* **Task goal**:
Exactly the lines from the beginning of the material to the line with "unit (R365). -/" are to be repeated, both ends included.

* **The data**:
-- ==== Sys2Proof/Machine/Streams.lean ====
section
/-!
DEFINITION. Streams (R233 to R236, R363 to R366): units in the stream buffer, gaps, groups, the host ring with its tail word
and interrupts, and the end of a stream.
-/
namespace Sys2Proof.Machine

/-- One stream replaced. -/
def setStream (i : Fin 64) (x : Option Stream) (s : State) : State :=
  { s with hif := { s.hif with streams := s.hif.streams.set i x } }

/-- One open stream changed. -/
def updStream (i : Fin 64) (f : Stream → Stream) (s : State) : State :=
  setStream i (s.hif.streams[i].map f) s

/-- Bytes that a stream's buffer holds, with the group under construction as it will stand (R234). -/
def bufUsed (st : Stream) : Nat :=
  (st.buf.map (·.body.length)).sum + (if st.group.isEmpty || st.kind == .ddc then 0 else (pad64 st.group).length)

/-- Free space of a stream's buffer. -/
def bufFree (st : Stream) : Nat := st.bufBytes - bufUsed st

/-- The body of a gap record as it stands in the ring (R235, R364). -/
def gapBody (i : Nat) (g : Gap) : List Byte :=
  pad 64 (le 2 0x0F00 ++ [BitVec.ofNat 8 g.cause, BitVec.ofNat 8 i] ++ le 4 0 ++ tsBytes g.start ++ le 8 g.length)

/-- Channels that a CHANNEL or REDUCTION stream carries, for GAP_COUNT (R223). -/
def gapChannel (st : Stream) : Option Nat :=
  match st.kind with
  | .channel | .reduction => some st.source
  | _ => none

/-- Gap records that a sequencer will report (R223): of streams fed from its channels. -/
def countGap (st : Stream) (s : State) : State :=
  match gapChannel st with
  | some ch => { s with seqs := s.seqs.map fun q =>
      if q.cfg.channels.getLsbD ch then { q with gapCount := q.gapCount + 1 } else q }
  | none => s

/-- The open gap of a stream goes into its buffer as a record (R234) and is reported (R235). -/
def putGap (i : Fin 64) (g : Gap) (s : State) : State :=
  match s.hif.streams[i] with
  | none => s
  | some st =>
    let u : StreamUnit := { body := gapBody i.val g, validAt := 0x1C, weight := 0, ts := g.start, seg := none }
    let s := setStream i (some { st with gap := none, buf := st.buf ++ [u] }) s
    raise 0x80 sevWarning g.start
      ([BitVec.ofNat 8 i.val, BitVec.ofNat 8 g.cause] ++ le 6 0 ++ le 8 g.length) (countGap st s)

/-- A REDUCTION group that a stream has under construction becomes a unit (R365). -/
def closeGroup (st : Stream) : Stream :=
  if st.group.isEmpty then st
  else { st with group := [], groupCount := 0,
                 buf := st.buf ++ [{ body := pad64 st.group, validAt := 0x1C, weight := 0, ts := st.groupTs, seg := none }] }

/-- Cause of a gap that opens now (R235). -/
def gapCause (s : State) : Nat := if dma s then 0x01 else 0x02

/-- A unit that does not fit is discarded: a gap opens, or the open one grows (R234). -/
def discardUnit (ts : TS96) (weight : Nat) (s : State) (st : Stream) : Stream :=
  match st.gap with
  | some g => { st with gap := some { g with length := g.length + weight } }
  | none => { closeGroup st with gap := some { start := ts, length := weight, cause := gapCause s } }

/-- The buffer may take units again (R234): no gap is open, or a quarter of the buffer is free. -/
def mayResume (st : Stream) : Bool := st.gap.isNone || decide (st.bufBytes ≤ 4 * bufFree st)

/-- A gap that may end does so, ahead of the unit that is produced now (R234). -/
def resumeStream (i : Fin 64) (s : State) : State :=
  match s.hif.streams[i] with
  | some st => match st.gap with
    | some g => if mayResume st then putGap i g s else s
    | none => s
  | none => s

/-- The producer writes a unit of an open stream (R234): whole into the buffer beyond the 64 bytes kept for a gap record, or
discarded. -/
def pushUnit (i : Fin 64) (u : StreamUnit) (s : State) : State :=
  let s := resumeStream i s
  match s.hif.streams[i] with
  | none => s
  | some st =>
    if st.closing.isSome then s
    else if st.gap.isNone && decide (u.body.length + 64 ≤ bufFree st) then
      setStream i (some { st with buf := st.buf ++ [u] }) s
    else setStream i (some (discardUnit u.ts u.weight s st)) s

/-- A frame of a decimation chain that a stream has under construction becomes a unit (R265, R267), which waits for the end of its last
block; `groupAt` holds its D. -/
def closeFrame (i : Fin 64) (s : State) : State :=
  updStream i (fun st =>
    if st.group.isEmpty then st
    else
      let u : StreamUnit := { body := pad64 st.group, validAt := 0x1E, weight := st.groupCount * st.groupAt, ts := st.groupTs, seg := none }
      { st with group := [], groupCount := 0,
                waiting := st.waiting ++ [(u, st.groupFrom, fieldAt st.group 8 8 + (st.groupCount - 1) * st.groupAt)] }) s

/-- A finished frame takes its QUAL and goes into the buffer, whole or not at all (R266, R267). -/
def putFrame (ch : Fin 8) (i : Fin 64) (s : State) (x : StreamUnit × Nat × Nat) : State :=
  pushUnit i { x.1 with body := patch x.1.body 6 [spanQual ch x.2.1 x.2.2 s] } s

/-- The block of a frame's last grid sample is complete once the samples before `upTo` have passed. -/
def framePassed (upTo : Nat) (x : StreamUnit × Nat × Nat) : Bool := decide (4096 * (x.2.2 / 4096 + 1) ≤ upTo)

/-- Finished frames of a channel whose blocks are complete go into the buffer (R101, R266; DEDUCED, log 150). -/
def releaseFrames (ch : Fin 8) (upTo : Nat) (i : Fin 64) (st : Stream) (s : State) : State :=
  (st.waiting.filter (framePassed upTo)).foldl (putFrame ch i)
    (updStream i (fun st => { st with waiting := st.waiting.filter fun x => !framePassed upTo x }) s)

/-- Every finished frame goes into the buffer, where the stream ends. -/
def flushFrames (i : Fin 64) (s : State) : State :=
  match s.hif.streams[i] with
  | some st => st.waiting.foldl (putFrame (Fin.ofNat 8 st.source) i) (updStream i (fun st => { st with waiting := [] }) s)
  | none => s

/-- A record joins the group under construction, which it opens with `header` where there is none (R265, R365). -/
def pushGrouped (i : Fin 64) (header : List Byte) (record : List Byte) (ts : TS96) (weight : Nat) (s : State) : State :=
  let s := resumeStream i s
  match s.hif.streams[i] with
  | none => s
  | some st =>
    if st.closing.isSome then s
    else
      let grown := (if st.group.isEmpty then header else st.group) ++ record
      let more := (pad64 grown).length - (if st.group.isEmpty then 0 else (pad64 st.group).length)
      if st.gap.isNone && decide (more + 64 ≤ bufFree st) then
        setStream i (some { st with
          group := grown, groupCount := st.groupCount + 1,
          groupTs := if st.group.isEmpty then ts else st.groupTs,
          groupAt := if st.group.isEmpty then commitSample s else st.groupAt }) s
      else setStream i (some (discardUnit ts weight s st)) s

/-- `f` for every open stream of a kind and source. -/
def forStreams (kind : StreamKind) (source : Nat) (f : Fin 64 → Stream → State → State) (s : State) : State :=
  forAll 64 (fun i s => match s.hif.streams[i] with
    | some st => if st.kind == kind && st.source == source then f i st s else s
    | none => s) s

/-! ### The host ring (R363, R371) -/

/-- Room for `n` more bytes in a stream's ring (R363), counts taken modulo 2^64. -/
def ringRoom (st : Stream) (n : Nat) : Bool := decide ((st.tail - st.consumed).toNat + n ≤ 2 ^ st.ringLog2)

/-- Bytes from the tail to the end of the ring. -/
def toRingEnd (st : Stream) : Nat := 2 ^ st.ringLog2 - st.tail.toNat % 2 ^ st.ringLog2

/-- The phase of a record that starts at the present tail (R363). -/
def ringPhase (st : Stream) : Bool := !(bit st.tail.toNat st.ringLog2)

/-- A record's bytes with its VALID word, which has two bytes in a frame of a decimation chain (R266) and in a
spectrum (R324), and none in a MEASURE record, whose DONE is fixed (R327, log 43). -/
def validBody (st : Stream) (body : List Byte) (validAt : Nat) : List Byte :=
  patch body validAt (le (if validAt = 0x1E then 2 else 4) (flag (ringPhase st) 0))

/-- Records have been written: the vector becomes pending at IRQ_BYTES, or the wait for IRQ_USEC begins (R370). -/
def signal (i : Fin 64) (n : Nat) (s : State) : State :=
  match s.hif.streams[i] with
  | none => s
  | some st =>
    let k := st.unsignalled + n
    if st.irq && decide (st.irqBytes ≤ k) then
      pendVector (vecIndex st.vector) (setStream i (some { st with unsignalled := 0, firstUnsignalledAt := none }) s)
    else
      setStream i (some { st with unsignalled := k,
                                  firstUnsignalledAt := some (st.firstUnsignalledAt.getD s.aoCycles) }) s

/-- `n` bytes of the ring are used by a record: the tail word goes to host memory after the record (R363). -/
def advanceTail (i : Fin 64) (n : Nat) (s : State) : State :=
  match s.hif.streams[i] with
  | none => s
  | some st =>
    let tail := st.tail + BitVec.ofNat 64 n
    signal i n (hostWrite st.tailAddr (le 8 tail.toNat) (setStream i (some { st with tail := tail }) s))

/-- PAD and END records without their VALID word (R364). -/
def controlBody (type i : Nat) (cause : Nat) (count : Nat) : List Byte :=
  pad 64 (le 2 type ++ [BitVec.ofNat 8 i, BitVec.ofNat 8 cause] ++ le 4 0 ++ le 8 count)

/-- One record into the ring (R363); a record that would cross the ring's end is preceded by a PAD. Where the ring has no
room, nothing is written and the answer is false. -/
def ringPut (i : Fin 64) (body : List Byte) (validAt : Nat) (s : State) : State × Bool :=
  match s.hif.streams[i] with
  | none => (s, false)
  | some st =>
    let e := toRingEnd st
    let padded := decide (e < body.length)
    if ringRoom st (body.length + if padded then e else 0) then
      let s := if padded then
          advanceTail i e (hostWrite (st.ringAddr + (2 ^ st.ringLog2 - e))
            (validBody st (controlBody 0x0F02 i.val 0 0) 0x3C) s)
        else s
      match s.hif.streams[i] with
      | none => (s, false)
      | some st =>
        (advanceTail i body.length
          (hostWrite (st.ringAddr + st.tail.toNat % 2 ^ st.ringLog2) (validBody st body validAt) s), true)
    else (s, false)

/-- IRQ_USEC has passed since the first unsignalled record (R370), in always-on cycles of 40 ns (log 2). -/
def usecPassed (s : State) (st : Stream) : Bool :=
  match st.firstUnsignalledAt with
  | some t => decide (st.irqUsec * 1000 ≤ (s.aoCycles - t) * 40)
  | none => false

/-- STREAM_IRQ_TIMEOUT (R370): IRQ_USEC passes since a stream's first unsignalled record and marks its vector pending.
-/
def execStreamIrqTimeout (i : Fin 64) (s : State) : Host.Outcome State Fault Refusal := whenLive s <|
  match s.hif.streams[i] with
  | some st =>
    if st.irq && usecPassed s st then
      .next (pendVector (vecIndex st.vector)
        (setStream i (some { st with unsignalled := 0, firstUnsignalledAt := none }) s))
    else .next s
  | none => .next s

/-- A CONSUMED count that lies between the present one and the tail (R346, R363). -/
def consumedOk (st : Stream) (v : W64) : Bool := decide ((v - st.consumed).toNat ≤ (st.tail - st.consumed).toNat)

/-- A CONSUMED count commits; one that would release bytes not yet written is ignored (R346). -/
def setConsumed (v : W64) (st : Stream) : Stream := if consumedOk st v then { st with consumed := v } else st

/-- CONSUMED (R342, R346): one 8-byte write, or a low half that is held for the high half. -/
def writeConsumed (w : ConsumedWrite) (st : Stream) : Stream :=
  match w with
  | .whole v => setConsumed v st
  | .low v => { st with held := some v }
  | .high v =>
    let low := st.held.getD (st.consumed.truncate 32)
    { setConsumed (v ++ low) st with held := none }
  | .other => st

/-- CONSUMED (R346): Doorbell write of the bytes the host has consumed from a stream ring. -/
def execConsumed (i : Fin 64) (w : ConsumedWrite) (s : State) : Host.Outcome State Fault Refusal := whenReachable s <|
  .next (updStream i (writeConsumed w) s)

/-- The END record is written once the buffer is empty and the ring has room (R366); the stream number is free again and
STRM_END is raised. -/
def endStream (i : Fin 64) (s : State) : State :=
  match s.hif.streams[i] with
  | none => s
  | some st => match st.closing with
    | none => s
    | some cause =>
      if st.buf.isEmpty && st.gap.isNone && st.group.isEmpty && dma s then
        let e := toRingEnd st
        let final := st.tail.toNat + 64 + (if e < 64 then e else 0)
        let (s, done) := ringPut i (controlBody 0x0F01 i.val cause (final % 2 ^ 64)) 0x3C s
        if done then
          raiseNow 0x81 sevInfo ([BitVec.ofNat 8 i.val, BitVec.ofNat 8 cause] ++ le 6 0 ++ le 8 (final % 2 ^ 64))
            (setStream i none s)
        else s
      else s

/-- STREAM_END (R366): END record is written once the ring has room and the stream number is freed. -/
def execStreamEnd (i : Fin 64) (s : State) : Host.Outcome State Fault Refusal := whenLive s <| .next (endStream i s)

/-- A stream closes (R366): with DISCARD its buffered units are dropped; an open gap goes ahead of END. -/
def closeStream (i : Fin 64) (discard : Bool) (s : State) : State :=
  match s.hif.streams[i] with
  | none => s
  | some st =>
    let s := if discard then setStream i (some { st with buf := [], group := [], groupCount := 0, waiting := [] }) s
      else if st.kind == .ddc then flushFrames i (closeFrame i s) else setStream i (some (closeGroup st)) s
    let s := match (s.hif.streams[i]).bind (·.gap) with
      | some g => putGap i g s
      | none => s
    updStream i (fun st => { st with closing := some (if discard then 1 else 0) }) s

/-- STREAM_CLOSE (R361, R362, R366). -/
def streamClose (c : Call) (s : State) : Reply :=
  match getN s.hif.streams (arg1 c 0x18) with
  | none => refuse stInvalid 0x18
  | some none => refuse stNotFound 0
  | some (some st) =>
    if st.closing.isSome then refuse stNotFound 0
    else .ok (closeStream (Fin.ofNat 64 (arg1 c 0x18)) (bit (arg1 c 0x19) 0) s) []

/-- STREAM_CLOSE (R366): Command that closes a stream, optionally discarding buffered units. -/
def execStreamClose (o : Origin) (s : State) : Host.Outcome State Fault Refusal := whenLive s <|
  .next (runCmd o 0x0034 [] noDeps streamClose s)

/-- Some stream is open (R66, R136, R206, R479); one that is closed and still drains is not (R362). -/
def streamOpenNow (s : State) : Bool :=
  s.hif.streams.toList.any fun x => match x with
    | some st => st.closing.isNone
    | none => false

end Sys2Proof.Machine
end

* **Result of the task**:
-- ==== Sys2Proof/Machine/Streams.lean ====
section
/-!
DEFINITION. Streams (R233 to R236, R363 to R366): units in the stream buffer, gaps, groups, the host ring with its tail word
and interrupts, and the end of a stream.
-/
namespace Sys2Proof.Machine

/-- One stream replaced. -/
def setStream (i : Fin 64) (x : Option Stream) (s : State) : State :=
  { s with hif := { s.hif with streams := s.hif.streams.set i x } }

/-- One open stream changed. -/
def updStream (i : Fin 64) (f : Stream → Stream) (s : State) : State :=
  setStream i (s.hif.streams[i].map f) s

/-- Bytes that a stream's buffer holds, with the group under construction as it will stand (R234). -/
def bufUsed (st : Stream) : Nat :=
  (st.buf.map (·.body.length)).sum + (if st.group.isEmpty || st.kind == .ddc then 0 else (pad64 st.group).length)

/-- Free space of a stream's buffer. -/
def bufFree (st : Stream) : Nat := st.bufBytes - bufUsed st

/-- The body of a gap record as it stands in the ring (R235, R364). -/
def gapBody (i : Nat) (g : Gap) : List Byte :=
  pad 64 (le 2 0x0F00 ++ [BitVec.ofNat 8 g.cause, BitVec.ofNat 8 i] ++ le 4 0 ++ tsBytes g.start ++ le 8 g.length)

/-- Channels that a CHANNEL or REDUCTION stream carries, for GAP_COUNT (R223). -/
def gapChannel (st : Stream) : Option Nat :=
  match st.kind with
  | .channel | .reduction => some st.source
  | _ => none

/-- Gap records that a sequencer will report (R223): of streams fed from its channels. -/
def countGap (st : Stream) (s : State) : State :=
  match gapChannel st with
  | some ch => { s with seqs := s.seqs.map fun q =>
      if q.cfg.channels.getLsbD ch then { q with gapCount := q.gapCount + 1 } else q }
  | none => s

/-- The open gap of a stream goes into its buffer as a record (R234) and is reported (R235). -/
def putGap (i : Fin 64) (g : Gap) (s : State) : State :=
  match s.hif.streams[i] with
  | none => s
  | some st =>
    let u : StreamUnit := { body := gapBody i.val g, validAt := 0x1C, weight := 0, ts := g.start, seg := none }
    let s := setStream i (some { st with gap := none, buf := st.buf ++ [u] }) s
    raise 0x80 sevWarning g.start
      ([BitVec.ofNat 8 i.val, BitVec.ofNat 8 g.cause] ++ le 6 0 ++ le 8 g.length) (countGap st s)

/-- A REDUCTION group that a stream has under construction becomes a unit (R365). -/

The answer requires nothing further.